CommVault was one of the first enterprise back-up software vendors to integrate deduplication into their product offering. While it wasn't a surprise that they did this, it was a surprise that they were able to add the ability to deduplicate to tape. In my most recent regular blog post on Network Computing, I covered the trend to deduplicate on media other than traditional disk-based systems. CommVault's hybrid approach is a unique compared to how others perform deduplication, and worth examining.
Traditionally deduplication is done in just one area of the backup tier, either at the client, at the backup server (called a "media agent" in a CommVault environment) or on the backup storage target. While some vendors will allow you to choose where to deduplicate data from among these three locations, the workload for that deduplication is only done on the tier you select. CommVault uses a more hybrid approach. At the client they have always segmented the data to be backed-up into blocks, and they have had the ability to compress that block prior to sending. Now with deduplication, they add one more step, executing the algorithm to generate the hash code needed for deduplication. This offloads the creation of hashes from the back-up or media server. Unlike source side deduplication products, however, the CommVault agent does not perform a look-up to see if the block already exists on the backup server. The block is sent with its hash. The backup or media server performs the deduplication look-up as it receives the block.

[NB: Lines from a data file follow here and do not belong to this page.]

-- ==== Sys2Proof/Machine/BusWrite.lean ====
section
/-! DEFINITION. The writes of R180 to R186. -/

namespace Sys2Proof.Machine

/-- WR CMD (R181). -/
def execWrCmd (w : Word) (s : State) : Host.Outcome State Fault Refusal := .next (s.replyWrite (s.eng.cmdWrite w))

/-- WR STATUS (R183). -/
def execWrStatus (w : Word) (s : State) : Host.Outcome State Fault Refusal :=
  .next (s.replyWrite (s.eng.statusWrite w))

/-- WR CTRL (R184). -/
def execWrCtrl (w : Word) (s : State) : Host.Outcome State Fault Refusal := .next (s.replyWrite (s.eng.ctrlWrite w))

/-- WR IN[k] (R186). -/
def execWrIn (k : Fin 64) (w : Word) (s : State) : Host.Outcome State Fault Refusal :=
  .next (s.replyWrite (s.eng.inWrite k w))

/-- WR ID raises BusError (R27, R180); the data written plays no part. -/
def execWrId (_w : Word) (s : State) : Host.Outcome State Fault Refusal := .next (s.busError .write)

/-- WR LASTCMD raises BusError (R36, R180). -/
def execWrLastcmd (_w : Word) (s : State) : Host.Outcome State Fault Refusal := .next (s.busError .write)

/-- WR OUT[k] raises BusError (R180). -/
def execWrOut (_k : Fin 64) (_w : Word) (s : State) : Host.Outcome State Fault Refusal := .next (s.busError .write)

end Sys2Proof.Machine
end

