-- ==== Sys2Proof/Safety.lean ====
section
/-! DEFINITION. The terms that claims are made in: the engine's invariant, what an event is, a safe run, and host programs
that wait. -/

namespace Sys2Proof.Machine

/-! ### The invariant -/

/-- Whether a command code is a legal command word (R84). -/
def legalCode (c : CmdCode) : Bool := legalCommandWords.contains (wordOfCmd c)

/-- R37: while BUSY, CUR_CMD decodes to a legal command. -/
abbrev Engine.BusyIsLegal (e : Engine) : Prop := e.engState = .busy → legalCode e.curCmd = true

/-- R211: a completion while DONE = 1 cannot occur, since issue clears DONE. -/
abbrev Engine.BusyIsNotDone (e : Engine) : Prop := e.engState = .busy → e.done = false

/-- R32, R200: ERRCODE is nonzero exactly when ERR = 1, and codes 4 to 15 are never produced. -/
abbrev Engine.ErrcodeFits (e : Engine) : Prop := (e.err = true ↔ e.errcode ≠ 0#4) ∧ e.errcode.toNat ≤ 3

/-- R25, R36: LASTCMD is the copy of CUR_CMD, and is a legal word once a command has been accepted. -/
abbrev Engine.LastCmdFits (e : Engine) : Prop :=
  e.lastCmd = e.curCmd ∧ (e.lastCmd = 0#5 ∨ legalCode e.lastCmd = true)

/-- R36: LASTCMD = 0 means that no command has been accepted since reset, so OUT still holds its reset value and no
completion has set a flag. -/
abbrev Engine.FreshFits (e : Engine) : Prop :=
  e.lastCmd = 0#5 →
    e.engState = .idle ∧ e.done = false ∧ e.range = false ∧ e.domain = false ∧ ∀ k : Fin 64, e.outBuf[k] = 0#32

/-- R23: while IDLE after a 4×4 operation, OUT[16..63] hold 0. -/
abbrev Engine.OutTailFits (e : Engine) : Prop :=
  e.engState = .idle → e.lastCmd.getLsbD 2 = false → ∀ k : Fin 64, 16 ≤ k.val → e.outBuf[k] = 0#32

/-- The engine's invariant. -/
abbrev Engine.Inv (e : Engine) : Prop :=
  e.BusyIsLegal ∧ e.BusyIsNotDone ∧ e.ErrcodeFits ∧ e.LastCmdFits ∧ e.FreshFits ∧ e.OutTailFits

/-- The machine's invariant: nothing is asked of what the host will still do. -/
abbrev State.Inv (s : State) : Prop := s.eng.Inv

/-- R114, R151: every entry of OUT lies within the largest of the four output bounds. -/
abbrev Engine.OutBounded (e : Engine) : Prop := ∀ k : Fin 64, -2939324 ≤ e.outInt k.val ∧ e.outInt k.val ≤ 2939324

/-- R150: a claim of decoder parity takes RANGE = 0 after the operation as a premise. -/
abbrev Engine.ParityPremise (e : Engine) : Prop := e.range = false

/-! ### Events -/

/-- The host presents `r` next. -/
abbrev State.NextIsRequest (s : State) (r : Request) : Prop := ∃ rest, s.inputs = .request r :: rest

/-- Reset happens next. -/
abbrev State.NextIsReset (s : State) : Prop := ∃ rest, s.inputs = .reset :: rest

/-- The engine agent moves next. -/
abbrev State.NextIsEngine (s : State) : Prop := s.inputs = [] ∨ ∃ rest, s.inputs = .completion :: rest

/-- The completion step happens next (R37). -/
abbrev State.CompletesNext (s : State) : Prop := s.eng.engState = .busy ∧ s.NextIsEngine

/-- The word that a request writes to CMD, if it reaches CMD at all (R170, R172). -/
def cmdWordOf : Request → Option Word
  | .command w => some w
  | .bus t => if t.kind = .write ∧ t.size = 4 ∧ t.off = 0x004#12 then some t.wdata else none

/-- The word that a request writes to STATUS. -/
def statusWordOf : Request → Option Word
  | .command _ => none
  | .bus t => if t.kind = .write ∧ t.size = 4 ∧ t.off = 0x008#12 then some t.wdata else none

/-- The word that a request writes to CTRL. -/
def ctrlWordOf : Request → Option Word
  | .command _ => none
  | .bus t => if t.kind = .write ∧ t.size = 4 ∧ t.off = 0x00C#12 then some t.wdata else none

/-- The entry and the word of a request that writes IN. -/
def inWordOf : Request → Option (Fin 64 × Word)
  | .command _ => none
  | .bus t =>
    if t.kind = .write ∧ t.size = 4 ∧ t.off.toNat % 4 = 0 ∧ 0x100 ≤ t.off.toNat ∧ t.off.toNat ≤ 0x1FC then
      some (bufferIndex t.off, t.wdata)
    else none

/-- The word is a legal command (R84). -/
abbrev LegalWord (w : Word) : Prop := w ∈ legalCommandWords

/-- A request that an IDLE engine accepts as a command (R181). -/
abbrev IssuesWhenIdle (r : Request) : Prop := ∃ w, cmdWordOf r = some w ∧ LegalWord w

/-- The host presents a legal command next and the engine is IDLE, so that it issues (R181). -/
abbrev State.IssuesNext (s : State) : Prop :=
  s.eng.engState = .idle ∧ ∃ r, s.NextIsRequest r ∧ IssuesWhenIdle r

/-- The response of a transaction is BusError (R202). -/
def Response.isError : Response → Bool
  | .readOk _ => false
  | .writeOk => false
  | .readError _ => true
  | .writeError => true

/-! ### Runs -/

/-- `n` steps reach `t` with no stop. -/
abbrev Reaches (n : Nat) (s t : State) : Prop := Host.Core.run Sys2Proof.core n s = .next t

/-- A safe run: `n` steps with no fault and no refusal. -/
abbrev RunsSafely (n : Nat) (s : State) : Prop := ∃ t, Reaches n s t

/-! ### Host programs that wait (R242) -/

/-- One item of a host program that waits after every issue: a request that issues nothing, a reset, or a legal command
with its `wait` loop, in which `before` STATUS reads come before the completion step and `after + 1` come after it. -/
inductive HostItem where
  | plain (r : Request)
  | reset
  | issueAndWait (r : Request) (before after : Nat)
deriving DecidableEq, Repr

/-- A STATUS read of a `wait` loop (R92). -/
def statusRead : Event := .request (readAt 0x008#12)

/-- A `wait` loop while BUSY: `before` STATUS reads, the completion step, and the `after + 1` STATUS reads after it. -/
def waitEvents (before after : Nat) : List Event :=
  List.replicate before statusRead ++ .completion :: List.replicate (after + 1) statusRead

/-- The events of an item. -/
def HostItem.events : HostItem → List Event
  | .plain r => [.request r]
  | .reset => [.reset]
  | .issueAndWait r before after => .request r :: waitEvents before after

/-- The item keeps R242's condition: what does not wait issues nothing, and what waits is a legal command. -/
def HostItem.Waits : HostItem → Prop
  | .plain r => ¬ IssuesWhenIdle r
  | .reset => True
  | .issueAndWait r _ _ => IssuesWhenIdle r

/-- Two items are the same but for the number of STATUS reads in a `wait` loop and for when the completion falls. -/
def HostItem.SameButForWaiting : HostItem → HostItem → Prop
  | .plain r, .plain r' => r = r'
  | .reset, .reset => True
  | .issueAndWait r _ _, .issueAndWait r' _ _ => r = r'
  | _, _ => False

/-- The events of a host program. -/
def programEvents (p : List HostItem) : List Event := p.flatMap HostItem.events

/-- What the host may use of a response: the data of a read that errs are left out, being any value (R202; log 6). -/
def Response.usable : Response → Bool × Option Word
  | .readOk v => (false, some v)
  | .writeOk => (false, none)
  | .readError _ => (true, none)
  | .writeError => (true, none)

/-- From `s`, the events `es` and the events `fs` run to their ends, to the same engine state and to last responses that
the host may use alike. -/
abbrev State.SameEnd (s : State) (es fs : List Event) : Prop :=
  ∃ t u, Reaches es.length { s with inputs := es } t ∧ Reaches fs.length { s with inputs := fs } u ∧
    t.eng = u.eng ∧ t.response.map Response.usable = u.response.map Response.usable

end Sys2Proof.Machine
end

By distributing the workload across the back-up tiers, CommVault feels that they alleviate the performance concerns of both source-side and target-side deduplication methods. Although the respective providers of those solutions will debate the point, source-side deduplication may impact performance of the client while performing the look-up for redundant data, and target-side deduplication can become a bottleneck when receiving that data. CommVault potentially gets around the problem by spreading the load throughout the back-up tier. For clients where even the five percent load of creating hashes is too much impact, there is an option to have the media server create the hash, but of course that increase in the performance requirements would need to be accounted for before configuring hash creation on the media agent(s).

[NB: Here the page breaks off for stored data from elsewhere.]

/-- R37, R114, R151: nothing is lost in OUT: after a completion, read as a signed integer, it holds the block exactly. -/
def Obligations.OutHoldsTheBlockExactly : Prop :=
  ∀ (e : Engine) (k : Nat),
    (k < 64 → e.completeFwd8.outInt k = forward8 e.inInt k) ∧
    (k < 16 → e.completeFwd4.outInt k = forward4 e.inInt k) ∧
    (k < 64 → e.completeInv8.outInt k = (inverse8 e.inInt).block k) ∧
    (k < 16 → e.completeInv4.outInt k = (inverse4 e.inInt).block k)

/-- R140: the row-input clamp never changes an entry of IN; R150: the range check of INV8 and of INV4 fails exactly when
a stored value of a row or of a column lies outside the 16-bit range. -/
def Obligations.RangeIsSetByUnrepresentableStoredValues : Prop :=
  (∀ (e : Engine) (k : Nat), clampTo 16 (e.inInt k) = e.inInt k) ∧
  (∀ x : Nat → Int, (inverse8 x).viol = true ↔
    ∃ i v, i < 8 ∧ (v < -32768 ∨ v > 32767) ∧
      (v ∈ (inverseRow 8 (idct8 Config.cos12 12) x i).stored ∨
        v ∈ (inverseColumn 8 (idct8 Config.cos12 12) 1 x i).stored)) ∧
  (∀ x : Nat → Int, (inverse4 x).viol = true ↔
    ∃ i v, i < 4 ∧ (v < -32768 ∨ v > 32767) ∧
      (v ∈ (inverseRow 4 (idct4 Config.cos12 12) x i).stored ∨
        v ∈ (inverseColumn 4 (idct4 Config.cos12 12) 0 x i).stored))

/-- R115: the round trip is not guaranteed: at both sizes some residual block in [−255, 255] comes back changed. -/
def Obligations.RoundTripIsNotGuaranteed : Prop :=
  (∃ x : Nat → Int, (∀ k, -255 ≤ x k ∧ x k ≤ 255) ∧ ∃ k, k < 64 ∧ (inverse8 (forward8 x)).block k ≠ x k) ∧
  (∃ x : Nat → Int, (∀ k, -255 ≤ x k ∧ x k ≤ 255) ∧ ∃ k, k < 16 ∧ (inverse4 (forward4 x)).block k ≠ x k)

/-! ### The bus window -/

/-- R61, R62: at a base that is a multiple of 4096, an address in the window reaches the offset `addr − BASE`, which is
the address's low twelve bits, and an address outside it reaches nothing. -/
def Obligations.WindowAddressesGiveTheirOffset : Prop :=
  ∀ (base addr size : Nat) (kind : Access) (w : Word), base % 4096 = 0 →
    (base ≤ addr → addr < base + 4096 →
      ∃ t, Transaction.atAddress base addr kind size w = some t ∧
        t.off.toNat = addr - base ∧ t.off.toNat = addr % 4096 ∧ t.kind = kind ∧ t.size = size ∧ t.wdata = w) ∧
    (addr < base ∨ base + 4096 ≤ addr → Transaction.atAddress base addr kind size w = none)

/-- R64: the byte lanes, lane 0 the least significant, make up the word. -/
def Obligations.ByteLanesMakeUpTheWord : Prop :=
  ∀ w : Word, byteLane w 3 ++ byteLane w 2 ++ byteLane w 1 ++ byteLane w 0 = w

/-! ### Invariants and runs -/

/-- The reset state meets the invariant, and its OUT is within the bounds. -/
def Obligations.ResetMeetsTheInvariant : Prop := State.reset.Inv ∧ State.reset.eng.OutBounded

/-- Every step keeps the invariant, from every state that meets it, whatever the host does. -/
def Obligations.EveryStepKeepsTheInvariant : Prop :=
  ∀ s t : State, s.Inv → step s = .next t → t.Inv

/-- Every step keeps OUT within the bounds of R114 and R151, from every state. -/
def Obligations.EveryStepKeepsOutBounded : Prop :=
  ∀ s t : State, s.eng.OutBounded → step s = .next t → t.eng.OutBounded

/-- R205: no run from a state that meets the invariant ever stops: the host may do anything, for any number of steps.
That an IDLE engine with nothing to do still takes a step is the model's choice (logs 3, 4). -/
def Obligations.NoRunStops : Prop :=
  ∀ (s : State) (n : Nat), s.Inv → RunsSafely n s

/-- R240, R236: a BUSY engine with no reset to come completes, after at most one step more than there are inputs. Until
then it stays BUSY and shows the old OUT; then OUT is what the completion of the command and of IN as they stood gives,
whenever it fires. The bound is the model's: its list of inputs is finite (log 2). -/
def Obligations.BusyEngineCompletesWithTheSameResult : Prop :=
  ∀ (s : State) (f : Engine), s.eng.engState = .busy → s.eng.complete = some f → Event.reset ∉ s.inputs →
    ∃ n t, n < s.inputs.length + 1 ∧ Reaches (n + 1) s t ∧
      t.eng.engState = .idle ∧ t.eng.done = true ∧ t.eng.outBuf = f.outBuf ∧ t.eng.inBuf = s.eng.inBuf ∧
      ∀ m, m ≤ n → ∃ u, Reaches m s u ∧
        u.eng.engState = .busy ∧ u.eng.outBuf = s.eng.outBuf ∧ u.eng.inBuf = s.eng.inBuf ∧
        u.eng.curCmd = s.eng.curCmd

/-- R242: two host programs that differ only in their wait loops and in when the completions fall, both waiting after
every issue, reach the same engine state and last responses that the host may use alike (the data of a read that errs are
any value, and nothing is said of them: log 6), from any IDLE engine; and from any BUSY one, when both wait for the
operation in flight first. Taken of every prefix of a program, it says that every transaction outside the wait loops
answers the same. The list of inputs is the model's (log 2). -/
def Obligations.WaitingProgramsAreDeterministic : Prop :=
  ∀ (s : State) (p q : List HostItem), (∀ i ∈ p, i.Waits) → List.Forall₂ HostItem.SameButForWaiting p q →
    (s.eng.engState = .idle → s.SameEnd (programEvents p) (programEvents q)) ∧
    (s.eng.engState = .busy → legalCode s.eng.curCmd = true → ∀ before after before' after' : Nat,
      s.SameEnd (waitEvents before after ++ programEvents p) (waitEvents before' after' ++ programEvents q))
end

The downside to this hybrid approach to deduplication vs. a pure source-side deduplication method is that CommVault must transmit all the data (compressed or uncompressed) across the network between the server and the media agent, redundant or not. This is not unlike target-side deduplication technologies that must also receive the entire back-up. The result is that there continues to be the need for a robust back-up infrastructure, at least between the server and media agent. CommVault will deduplicate the data sent from the media agent to the target storage device, and at that stage would place a network load similar to what we would see from a source-based deduplication approach. To CommVault's advantage is their ability to manage data holistically, meaning that they can use incremental backups along with a synthetic full capability that is compatible with their deduplication. This reduces outbound data at the server/source level, and combined with data compression, this means that they will only require the transmission of new or modified blocks and files across the network, not the entire data set.
CommVault's software-based deduplication also can be configured to work with its replication capability, or it can leverage replication capabilities in the underlying storage systems, which can be any standard disk subsystem. With either approach, hardware replication or a software-based replication, only those changed blocks of data are sent across the WAN. While this provides a lot of choices for getting your backup data off-site it does not provide global dedupe capability across multiple sites, something that we have discussed in the past. So redundant data from across multiple sites will be stored, but redundant data sent from the same site.source, will be deduplicated across multiple back-up cycles.